Task instructions: Please copy each line below that contains the word "LastIsCompletion".

Input data Block Start

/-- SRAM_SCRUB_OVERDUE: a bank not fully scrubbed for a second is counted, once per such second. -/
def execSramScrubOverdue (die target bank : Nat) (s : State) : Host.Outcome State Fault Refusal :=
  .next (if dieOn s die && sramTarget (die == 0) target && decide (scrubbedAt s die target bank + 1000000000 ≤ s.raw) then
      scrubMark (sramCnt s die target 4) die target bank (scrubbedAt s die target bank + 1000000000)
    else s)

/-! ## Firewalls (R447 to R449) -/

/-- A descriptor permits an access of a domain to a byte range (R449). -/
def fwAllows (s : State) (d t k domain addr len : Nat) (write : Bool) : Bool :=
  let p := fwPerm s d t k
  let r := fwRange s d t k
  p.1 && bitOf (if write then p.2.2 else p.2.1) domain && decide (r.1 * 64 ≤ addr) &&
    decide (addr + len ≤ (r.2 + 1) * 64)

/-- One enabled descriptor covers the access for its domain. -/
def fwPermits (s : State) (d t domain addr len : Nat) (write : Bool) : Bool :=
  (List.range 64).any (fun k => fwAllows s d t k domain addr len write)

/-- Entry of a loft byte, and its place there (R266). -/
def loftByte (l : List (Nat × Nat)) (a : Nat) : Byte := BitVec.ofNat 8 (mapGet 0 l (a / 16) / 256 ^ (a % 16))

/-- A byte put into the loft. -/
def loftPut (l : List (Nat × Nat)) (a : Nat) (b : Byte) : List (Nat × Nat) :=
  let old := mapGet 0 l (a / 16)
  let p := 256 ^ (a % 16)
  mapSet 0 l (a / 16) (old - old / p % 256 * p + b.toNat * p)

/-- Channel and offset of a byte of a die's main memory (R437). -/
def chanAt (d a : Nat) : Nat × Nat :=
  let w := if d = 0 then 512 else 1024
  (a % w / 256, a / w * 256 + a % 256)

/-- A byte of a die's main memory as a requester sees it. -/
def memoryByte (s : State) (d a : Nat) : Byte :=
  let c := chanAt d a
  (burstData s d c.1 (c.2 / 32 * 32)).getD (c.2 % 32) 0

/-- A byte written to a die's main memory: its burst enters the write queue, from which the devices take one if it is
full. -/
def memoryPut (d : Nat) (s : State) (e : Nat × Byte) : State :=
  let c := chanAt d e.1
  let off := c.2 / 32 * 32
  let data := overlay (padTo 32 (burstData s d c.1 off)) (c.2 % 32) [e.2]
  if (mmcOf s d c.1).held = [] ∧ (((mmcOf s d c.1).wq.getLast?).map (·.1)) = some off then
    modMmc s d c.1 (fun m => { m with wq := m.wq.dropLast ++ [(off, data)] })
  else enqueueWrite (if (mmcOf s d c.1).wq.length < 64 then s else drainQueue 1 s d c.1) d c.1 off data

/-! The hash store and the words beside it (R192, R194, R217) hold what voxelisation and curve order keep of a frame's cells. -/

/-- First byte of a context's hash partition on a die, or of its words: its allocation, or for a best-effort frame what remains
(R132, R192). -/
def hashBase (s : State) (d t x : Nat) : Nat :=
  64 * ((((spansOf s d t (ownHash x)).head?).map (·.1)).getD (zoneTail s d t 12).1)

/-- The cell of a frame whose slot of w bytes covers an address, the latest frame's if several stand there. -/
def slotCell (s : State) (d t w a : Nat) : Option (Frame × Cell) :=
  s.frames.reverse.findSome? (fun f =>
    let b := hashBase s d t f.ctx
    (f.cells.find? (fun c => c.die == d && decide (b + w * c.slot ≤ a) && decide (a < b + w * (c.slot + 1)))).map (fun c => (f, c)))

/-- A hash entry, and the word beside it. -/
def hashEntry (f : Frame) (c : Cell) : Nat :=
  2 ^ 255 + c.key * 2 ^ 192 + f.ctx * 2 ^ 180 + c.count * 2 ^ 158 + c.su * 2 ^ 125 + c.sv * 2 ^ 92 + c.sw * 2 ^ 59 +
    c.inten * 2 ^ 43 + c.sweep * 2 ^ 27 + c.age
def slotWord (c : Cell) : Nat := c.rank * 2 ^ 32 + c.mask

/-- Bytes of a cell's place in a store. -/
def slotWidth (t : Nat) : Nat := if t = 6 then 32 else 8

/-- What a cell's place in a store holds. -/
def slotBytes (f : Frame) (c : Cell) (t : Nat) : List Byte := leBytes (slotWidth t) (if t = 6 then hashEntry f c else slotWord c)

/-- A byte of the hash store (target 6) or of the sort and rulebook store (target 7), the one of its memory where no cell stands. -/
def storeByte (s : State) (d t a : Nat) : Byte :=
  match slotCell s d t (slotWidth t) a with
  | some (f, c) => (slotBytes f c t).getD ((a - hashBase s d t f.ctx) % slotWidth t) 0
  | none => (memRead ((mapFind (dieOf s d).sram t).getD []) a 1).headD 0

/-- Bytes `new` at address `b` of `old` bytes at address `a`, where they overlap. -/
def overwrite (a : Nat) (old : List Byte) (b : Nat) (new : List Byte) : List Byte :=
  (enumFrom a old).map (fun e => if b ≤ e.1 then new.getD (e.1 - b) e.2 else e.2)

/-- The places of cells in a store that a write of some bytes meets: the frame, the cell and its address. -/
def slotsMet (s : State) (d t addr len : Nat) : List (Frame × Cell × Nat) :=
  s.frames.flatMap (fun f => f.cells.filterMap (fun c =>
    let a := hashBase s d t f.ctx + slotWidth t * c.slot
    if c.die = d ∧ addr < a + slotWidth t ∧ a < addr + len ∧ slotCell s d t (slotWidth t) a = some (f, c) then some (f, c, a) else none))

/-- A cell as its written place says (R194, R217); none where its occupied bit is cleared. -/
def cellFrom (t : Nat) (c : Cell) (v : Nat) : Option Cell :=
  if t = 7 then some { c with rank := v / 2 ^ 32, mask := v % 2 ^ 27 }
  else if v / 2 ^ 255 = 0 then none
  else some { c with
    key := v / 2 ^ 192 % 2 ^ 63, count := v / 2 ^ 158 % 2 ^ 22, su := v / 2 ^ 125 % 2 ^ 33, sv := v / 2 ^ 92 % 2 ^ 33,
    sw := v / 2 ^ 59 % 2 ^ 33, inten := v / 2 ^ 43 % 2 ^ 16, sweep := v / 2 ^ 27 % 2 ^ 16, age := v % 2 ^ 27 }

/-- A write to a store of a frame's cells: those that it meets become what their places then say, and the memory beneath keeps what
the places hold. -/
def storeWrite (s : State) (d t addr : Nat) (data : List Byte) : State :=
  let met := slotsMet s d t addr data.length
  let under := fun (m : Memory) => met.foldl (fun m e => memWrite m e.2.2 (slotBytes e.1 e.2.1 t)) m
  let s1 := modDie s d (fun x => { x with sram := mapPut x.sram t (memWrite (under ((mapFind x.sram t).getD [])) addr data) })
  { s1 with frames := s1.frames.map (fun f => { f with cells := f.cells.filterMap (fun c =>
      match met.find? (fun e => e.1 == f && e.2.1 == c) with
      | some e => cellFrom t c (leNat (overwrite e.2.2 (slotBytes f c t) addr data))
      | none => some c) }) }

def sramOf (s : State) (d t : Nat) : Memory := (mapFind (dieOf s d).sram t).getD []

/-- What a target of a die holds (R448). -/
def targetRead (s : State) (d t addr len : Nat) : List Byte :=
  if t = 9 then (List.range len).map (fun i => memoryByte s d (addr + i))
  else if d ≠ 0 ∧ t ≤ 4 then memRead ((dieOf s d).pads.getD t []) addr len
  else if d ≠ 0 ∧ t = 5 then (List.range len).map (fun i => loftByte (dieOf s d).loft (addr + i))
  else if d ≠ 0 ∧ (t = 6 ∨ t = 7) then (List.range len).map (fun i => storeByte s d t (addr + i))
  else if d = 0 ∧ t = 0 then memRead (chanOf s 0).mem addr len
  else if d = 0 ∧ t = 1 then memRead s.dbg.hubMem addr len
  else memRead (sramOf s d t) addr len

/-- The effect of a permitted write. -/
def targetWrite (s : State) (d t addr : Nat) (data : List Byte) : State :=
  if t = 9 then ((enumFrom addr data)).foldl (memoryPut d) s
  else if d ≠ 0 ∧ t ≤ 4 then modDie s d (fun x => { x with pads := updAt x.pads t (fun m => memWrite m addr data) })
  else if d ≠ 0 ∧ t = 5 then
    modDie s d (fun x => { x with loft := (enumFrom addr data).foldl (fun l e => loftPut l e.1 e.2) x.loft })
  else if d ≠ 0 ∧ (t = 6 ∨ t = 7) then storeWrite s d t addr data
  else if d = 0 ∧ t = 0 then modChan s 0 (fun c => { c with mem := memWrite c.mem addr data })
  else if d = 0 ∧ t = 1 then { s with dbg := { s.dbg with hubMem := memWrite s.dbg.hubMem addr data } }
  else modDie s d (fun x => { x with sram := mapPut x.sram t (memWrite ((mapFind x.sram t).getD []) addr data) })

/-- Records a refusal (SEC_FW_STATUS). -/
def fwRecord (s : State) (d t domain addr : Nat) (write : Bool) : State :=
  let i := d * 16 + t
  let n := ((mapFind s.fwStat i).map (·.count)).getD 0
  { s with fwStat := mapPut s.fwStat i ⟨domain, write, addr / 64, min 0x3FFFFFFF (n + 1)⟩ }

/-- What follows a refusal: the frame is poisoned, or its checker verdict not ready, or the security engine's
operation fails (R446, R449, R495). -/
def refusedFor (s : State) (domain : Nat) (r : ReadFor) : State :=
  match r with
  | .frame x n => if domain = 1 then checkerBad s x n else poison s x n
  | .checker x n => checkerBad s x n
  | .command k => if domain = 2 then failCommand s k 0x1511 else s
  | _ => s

Input data Block End
Input data Block Start

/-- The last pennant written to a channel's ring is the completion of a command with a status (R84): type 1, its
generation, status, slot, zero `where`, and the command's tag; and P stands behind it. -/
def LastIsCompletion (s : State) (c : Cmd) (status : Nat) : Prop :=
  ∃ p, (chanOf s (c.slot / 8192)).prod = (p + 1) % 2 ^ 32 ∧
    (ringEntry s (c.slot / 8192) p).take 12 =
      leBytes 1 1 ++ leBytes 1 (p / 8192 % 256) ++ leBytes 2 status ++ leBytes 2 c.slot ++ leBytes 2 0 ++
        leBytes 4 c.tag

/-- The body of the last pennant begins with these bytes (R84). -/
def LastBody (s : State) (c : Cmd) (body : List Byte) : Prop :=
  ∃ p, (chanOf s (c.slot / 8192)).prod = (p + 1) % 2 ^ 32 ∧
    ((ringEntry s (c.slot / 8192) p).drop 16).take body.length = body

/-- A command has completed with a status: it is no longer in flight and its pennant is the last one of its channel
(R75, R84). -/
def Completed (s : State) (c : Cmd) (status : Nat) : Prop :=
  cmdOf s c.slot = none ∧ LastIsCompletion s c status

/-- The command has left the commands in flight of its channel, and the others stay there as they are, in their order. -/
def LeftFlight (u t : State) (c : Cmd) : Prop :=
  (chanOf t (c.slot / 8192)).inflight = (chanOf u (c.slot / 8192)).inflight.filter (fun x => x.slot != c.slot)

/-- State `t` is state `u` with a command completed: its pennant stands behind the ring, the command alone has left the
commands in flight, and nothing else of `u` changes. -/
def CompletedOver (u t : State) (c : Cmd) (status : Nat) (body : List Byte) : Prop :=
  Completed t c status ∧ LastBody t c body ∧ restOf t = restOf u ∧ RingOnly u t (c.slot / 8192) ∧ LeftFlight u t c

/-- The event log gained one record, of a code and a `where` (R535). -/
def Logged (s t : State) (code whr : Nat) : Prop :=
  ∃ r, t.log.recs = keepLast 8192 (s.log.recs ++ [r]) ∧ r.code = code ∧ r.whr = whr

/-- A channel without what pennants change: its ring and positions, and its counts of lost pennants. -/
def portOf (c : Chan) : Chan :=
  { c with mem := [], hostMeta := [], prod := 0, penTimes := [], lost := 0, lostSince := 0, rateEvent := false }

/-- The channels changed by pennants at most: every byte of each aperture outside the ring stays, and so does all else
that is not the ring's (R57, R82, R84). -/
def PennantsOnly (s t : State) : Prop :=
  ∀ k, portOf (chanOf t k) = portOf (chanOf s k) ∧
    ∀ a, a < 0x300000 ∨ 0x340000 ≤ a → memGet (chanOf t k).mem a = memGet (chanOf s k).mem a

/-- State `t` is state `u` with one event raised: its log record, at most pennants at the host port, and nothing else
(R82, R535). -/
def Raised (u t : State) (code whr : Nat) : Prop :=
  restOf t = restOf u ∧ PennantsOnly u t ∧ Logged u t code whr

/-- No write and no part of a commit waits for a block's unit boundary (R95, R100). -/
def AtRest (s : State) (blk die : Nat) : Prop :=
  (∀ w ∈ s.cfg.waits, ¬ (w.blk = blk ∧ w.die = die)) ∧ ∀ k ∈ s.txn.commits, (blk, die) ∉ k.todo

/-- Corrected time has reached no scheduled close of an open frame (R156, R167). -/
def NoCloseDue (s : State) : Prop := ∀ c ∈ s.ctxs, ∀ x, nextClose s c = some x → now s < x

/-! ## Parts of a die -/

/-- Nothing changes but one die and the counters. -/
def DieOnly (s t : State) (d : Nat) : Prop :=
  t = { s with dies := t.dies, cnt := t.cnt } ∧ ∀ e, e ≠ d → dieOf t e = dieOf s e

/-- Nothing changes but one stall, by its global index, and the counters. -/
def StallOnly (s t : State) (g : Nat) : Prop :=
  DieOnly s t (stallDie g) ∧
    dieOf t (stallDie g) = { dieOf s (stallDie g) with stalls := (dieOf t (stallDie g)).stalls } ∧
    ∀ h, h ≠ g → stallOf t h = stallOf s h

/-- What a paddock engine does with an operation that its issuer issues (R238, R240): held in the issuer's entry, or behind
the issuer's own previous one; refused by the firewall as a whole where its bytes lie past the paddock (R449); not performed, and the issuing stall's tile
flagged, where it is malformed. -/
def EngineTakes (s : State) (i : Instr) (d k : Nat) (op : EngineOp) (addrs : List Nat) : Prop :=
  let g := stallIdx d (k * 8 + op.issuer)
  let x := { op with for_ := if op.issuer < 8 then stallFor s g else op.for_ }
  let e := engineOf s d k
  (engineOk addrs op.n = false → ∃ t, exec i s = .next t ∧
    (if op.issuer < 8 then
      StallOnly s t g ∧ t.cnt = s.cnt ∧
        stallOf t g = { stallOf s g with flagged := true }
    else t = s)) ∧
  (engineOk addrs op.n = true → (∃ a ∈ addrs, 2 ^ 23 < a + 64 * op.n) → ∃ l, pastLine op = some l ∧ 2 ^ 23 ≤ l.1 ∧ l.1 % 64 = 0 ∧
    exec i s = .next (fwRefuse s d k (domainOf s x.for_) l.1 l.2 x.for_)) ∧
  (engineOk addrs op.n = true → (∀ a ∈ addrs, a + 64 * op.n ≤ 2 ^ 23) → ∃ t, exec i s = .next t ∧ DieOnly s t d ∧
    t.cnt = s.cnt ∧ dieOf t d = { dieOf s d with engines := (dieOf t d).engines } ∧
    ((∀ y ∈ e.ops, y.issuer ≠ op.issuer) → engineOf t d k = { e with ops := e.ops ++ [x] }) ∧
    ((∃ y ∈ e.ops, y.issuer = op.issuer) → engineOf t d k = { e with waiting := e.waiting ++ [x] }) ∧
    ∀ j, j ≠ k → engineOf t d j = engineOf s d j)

Input data Block End
Input data Block Start

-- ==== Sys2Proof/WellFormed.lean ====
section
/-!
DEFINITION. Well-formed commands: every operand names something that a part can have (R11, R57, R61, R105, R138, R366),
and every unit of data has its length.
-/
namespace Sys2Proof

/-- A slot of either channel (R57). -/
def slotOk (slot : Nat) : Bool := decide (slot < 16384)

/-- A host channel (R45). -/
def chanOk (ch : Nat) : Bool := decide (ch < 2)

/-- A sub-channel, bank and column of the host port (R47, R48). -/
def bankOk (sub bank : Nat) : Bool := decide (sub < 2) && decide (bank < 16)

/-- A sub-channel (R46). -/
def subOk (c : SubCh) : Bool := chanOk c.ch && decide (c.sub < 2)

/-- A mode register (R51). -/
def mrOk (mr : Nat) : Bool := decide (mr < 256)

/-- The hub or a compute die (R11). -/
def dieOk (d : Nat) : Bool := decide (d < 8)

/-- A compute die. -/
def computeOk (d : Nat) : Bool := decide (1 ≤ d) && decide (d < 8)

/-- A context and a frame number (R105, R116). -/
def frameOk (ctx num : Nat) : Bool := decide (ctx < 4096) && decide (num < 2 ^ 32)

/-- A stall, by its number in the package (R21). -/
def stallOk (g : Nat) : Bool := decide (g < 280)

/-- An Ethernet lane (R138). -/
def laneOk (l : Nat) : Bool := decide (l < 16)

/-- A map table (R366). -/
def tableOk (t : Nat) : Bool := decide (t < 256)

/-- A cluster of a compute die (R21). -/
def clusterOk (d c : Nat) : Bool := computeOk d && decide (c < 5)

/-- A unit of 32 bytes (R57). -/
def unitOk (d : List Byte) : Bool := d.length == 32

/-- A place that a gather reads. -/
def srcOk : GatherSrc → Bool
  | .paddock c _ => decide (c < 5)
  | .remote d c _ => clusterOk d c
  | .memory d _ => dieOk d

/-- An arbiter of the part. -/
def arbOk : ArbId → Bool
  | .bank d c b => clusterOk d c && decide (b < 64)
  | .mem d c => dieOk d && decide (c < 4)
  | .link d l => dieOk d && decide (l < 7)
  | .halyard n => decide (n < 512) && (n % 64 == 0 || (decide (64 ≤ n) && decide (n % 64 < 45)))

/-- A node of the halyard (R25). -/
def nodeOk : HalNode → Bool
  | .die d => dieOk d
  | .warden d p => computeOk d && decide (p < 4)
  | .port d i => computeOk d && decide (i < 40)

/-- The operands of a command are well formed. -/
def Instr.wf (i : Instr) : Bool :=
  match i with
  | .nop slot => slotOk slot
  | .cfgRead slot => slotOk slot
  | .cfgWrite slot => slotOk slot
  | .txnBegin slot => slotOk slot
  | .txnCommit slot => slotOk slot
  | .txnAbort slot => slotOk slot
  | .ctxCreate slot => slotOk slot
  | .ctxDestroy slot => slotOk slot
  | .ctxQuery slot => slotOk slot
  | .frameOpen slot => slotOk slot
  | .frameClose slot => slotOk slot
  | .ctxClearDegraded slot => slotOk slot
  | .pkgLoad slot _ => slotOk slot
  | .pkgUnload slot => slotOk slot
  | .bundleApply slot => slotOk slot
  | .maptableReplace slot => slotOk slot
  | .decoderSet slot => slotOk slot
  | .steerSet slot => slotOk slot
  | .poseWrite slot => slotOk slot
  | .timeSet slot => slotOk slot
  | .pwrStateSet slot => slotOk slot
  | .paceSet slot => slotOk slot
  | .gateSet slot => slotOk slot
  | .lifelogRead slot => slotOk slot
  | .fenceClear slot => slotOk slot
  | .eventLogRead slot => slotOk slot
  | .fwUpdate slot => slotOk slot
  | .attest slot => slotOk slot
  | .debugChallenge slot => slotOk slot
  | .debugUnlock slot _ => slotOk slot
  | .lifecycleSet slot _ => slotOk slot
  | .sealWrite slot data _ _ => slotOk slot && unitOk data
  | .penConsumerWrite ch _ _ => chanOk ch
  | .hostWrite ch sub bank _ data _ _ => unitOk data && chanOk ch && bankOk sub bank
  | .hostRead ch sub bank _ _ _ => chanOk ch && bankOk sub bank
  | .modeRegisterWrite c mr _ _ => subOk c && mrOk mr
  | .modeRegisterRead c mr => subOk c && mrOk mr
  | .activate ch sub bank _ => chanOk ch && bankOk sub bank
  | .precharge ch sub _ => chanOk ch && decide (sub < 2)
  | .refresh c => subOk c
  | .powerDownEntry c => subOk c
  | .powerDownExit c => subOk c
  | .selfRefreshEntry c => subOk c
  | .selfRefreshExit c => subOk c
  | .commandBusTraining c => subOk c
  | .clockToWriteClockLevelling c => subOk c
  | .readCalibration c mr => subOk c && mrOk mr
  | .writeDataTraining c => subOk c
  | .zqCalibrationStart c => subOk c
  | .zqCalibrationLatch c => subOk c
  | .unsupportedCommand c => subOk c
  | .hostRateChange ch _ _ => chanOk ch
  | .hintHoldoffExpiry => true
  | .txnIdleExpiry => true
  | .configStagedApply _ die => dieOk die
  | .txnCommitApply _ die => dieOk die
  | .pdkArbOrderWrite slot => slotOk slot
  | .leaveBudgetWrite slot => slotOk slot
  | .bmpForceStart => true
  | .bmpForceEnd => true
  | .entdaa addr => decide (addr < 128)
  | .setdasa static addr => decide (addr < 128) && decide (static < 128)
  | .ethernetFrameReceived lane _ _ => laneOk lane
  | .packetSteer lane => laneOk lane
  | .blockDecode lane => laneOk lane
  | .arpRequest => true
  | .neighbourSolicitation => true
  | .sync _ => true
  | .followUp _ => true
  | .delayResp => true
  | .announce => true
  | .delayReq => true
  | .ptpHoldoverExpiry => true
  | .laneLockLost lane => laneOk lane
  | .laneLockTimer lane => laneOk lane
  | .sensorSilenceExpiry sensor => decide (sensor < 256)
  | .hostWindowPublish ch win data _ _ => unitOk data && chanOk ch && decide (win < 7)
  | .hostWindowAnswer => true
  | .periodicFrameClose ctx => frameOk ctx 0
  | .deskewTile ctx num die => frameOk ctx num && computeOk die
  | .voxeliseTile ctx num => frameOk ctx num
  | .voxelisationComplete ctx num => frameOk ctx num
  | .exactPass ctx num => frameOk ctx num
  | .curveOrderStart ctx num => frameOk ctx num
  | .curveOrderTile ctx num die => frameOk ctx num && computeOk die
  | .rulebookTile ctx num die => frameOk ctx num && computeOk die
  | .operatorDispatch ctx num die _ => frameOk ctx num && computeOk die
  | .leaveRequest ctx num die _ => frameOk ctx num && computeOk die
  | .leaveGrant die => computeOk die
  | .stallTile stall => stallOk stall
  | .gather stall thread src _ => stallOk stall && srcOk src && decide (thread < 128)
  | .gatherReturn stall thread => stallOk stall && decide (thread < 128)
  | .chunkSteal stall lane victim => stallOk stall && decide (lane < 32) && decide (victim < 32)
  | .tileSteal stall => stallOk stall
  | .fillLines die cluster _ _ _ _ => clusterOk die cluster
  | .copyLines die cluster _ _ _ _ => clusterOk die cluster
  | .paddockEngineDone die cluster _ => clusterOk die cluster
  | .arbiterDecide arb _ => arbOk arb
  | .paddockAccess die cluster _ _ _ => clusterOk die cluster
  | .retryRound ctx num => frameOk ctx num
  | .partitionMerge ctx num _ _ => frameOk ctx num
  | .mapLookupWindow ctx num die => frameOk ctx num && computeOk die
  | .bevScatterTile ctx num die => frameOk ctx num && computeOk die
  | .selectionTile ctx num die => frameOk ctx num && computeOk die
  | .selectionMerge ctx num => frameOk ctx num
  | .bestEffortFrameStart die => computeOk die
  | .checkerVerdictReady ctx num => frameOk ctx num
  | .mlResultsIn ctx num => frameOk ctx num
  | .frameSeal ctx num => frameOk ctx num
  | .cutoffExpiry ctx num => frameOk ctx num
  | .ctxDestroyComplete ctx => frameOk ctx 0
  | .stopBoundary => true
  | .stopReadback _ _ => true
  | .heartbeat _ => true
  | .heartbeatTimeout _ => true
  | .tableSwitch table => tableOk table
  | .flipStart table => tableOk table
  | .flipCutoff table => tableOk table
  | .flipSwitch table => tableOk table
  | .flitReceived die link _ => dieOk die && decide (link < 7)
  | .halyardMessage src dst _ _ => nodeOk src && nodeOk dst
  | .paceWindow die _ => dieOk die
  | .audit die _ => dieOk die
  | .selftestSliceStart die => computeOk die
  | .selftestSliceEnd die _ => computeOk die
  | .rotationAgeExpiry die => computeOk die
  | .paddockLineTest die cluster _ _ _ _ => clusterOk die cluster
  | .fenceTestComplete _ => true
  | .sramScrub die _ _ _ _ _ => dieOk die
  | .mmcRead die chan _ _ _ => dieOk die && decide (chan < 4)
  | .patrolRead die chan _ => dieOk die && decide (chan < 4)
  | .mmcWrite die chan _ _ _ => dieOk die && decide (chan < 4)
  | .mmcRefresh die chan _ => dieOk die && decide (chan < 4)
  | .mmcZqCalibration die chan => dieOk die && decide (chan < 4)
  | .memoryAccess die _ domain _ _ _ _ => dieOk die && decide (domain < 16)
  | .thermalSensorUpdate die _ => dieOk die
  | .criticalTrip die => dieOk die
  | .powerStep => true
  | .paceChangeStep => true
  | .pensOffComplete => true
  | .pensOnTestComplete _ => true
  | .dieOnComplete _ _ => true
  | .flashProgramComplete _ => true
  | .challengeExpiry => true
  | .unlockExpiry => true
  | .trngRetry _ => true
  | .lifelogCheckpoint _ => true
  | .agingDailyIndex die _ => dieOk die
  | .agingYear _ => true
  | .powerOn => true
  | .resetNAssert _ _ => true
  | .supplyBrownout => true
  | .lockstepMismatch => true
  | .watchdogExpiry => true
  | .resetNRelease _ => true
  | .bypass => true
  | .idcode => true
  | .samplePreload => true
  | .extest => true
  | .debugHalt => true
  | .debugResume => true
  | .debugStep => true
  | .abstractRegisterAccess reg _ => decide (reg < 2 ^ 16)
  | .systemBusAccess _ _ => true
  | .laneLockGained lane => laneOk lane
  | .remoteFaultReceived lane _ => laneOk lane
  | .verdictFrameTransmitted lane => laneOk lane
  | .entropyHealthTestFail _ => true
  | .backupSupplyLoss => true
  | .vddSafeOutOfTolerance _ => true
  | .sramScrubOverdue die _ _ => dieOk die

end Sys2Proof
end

Input data Block End

Completed task:
def LastIsCompletion (s : State) (c : Cmd) (status : Nat) : Prop :=
  cmdOf s c.slot = none ∧ LastIsCompletion s c status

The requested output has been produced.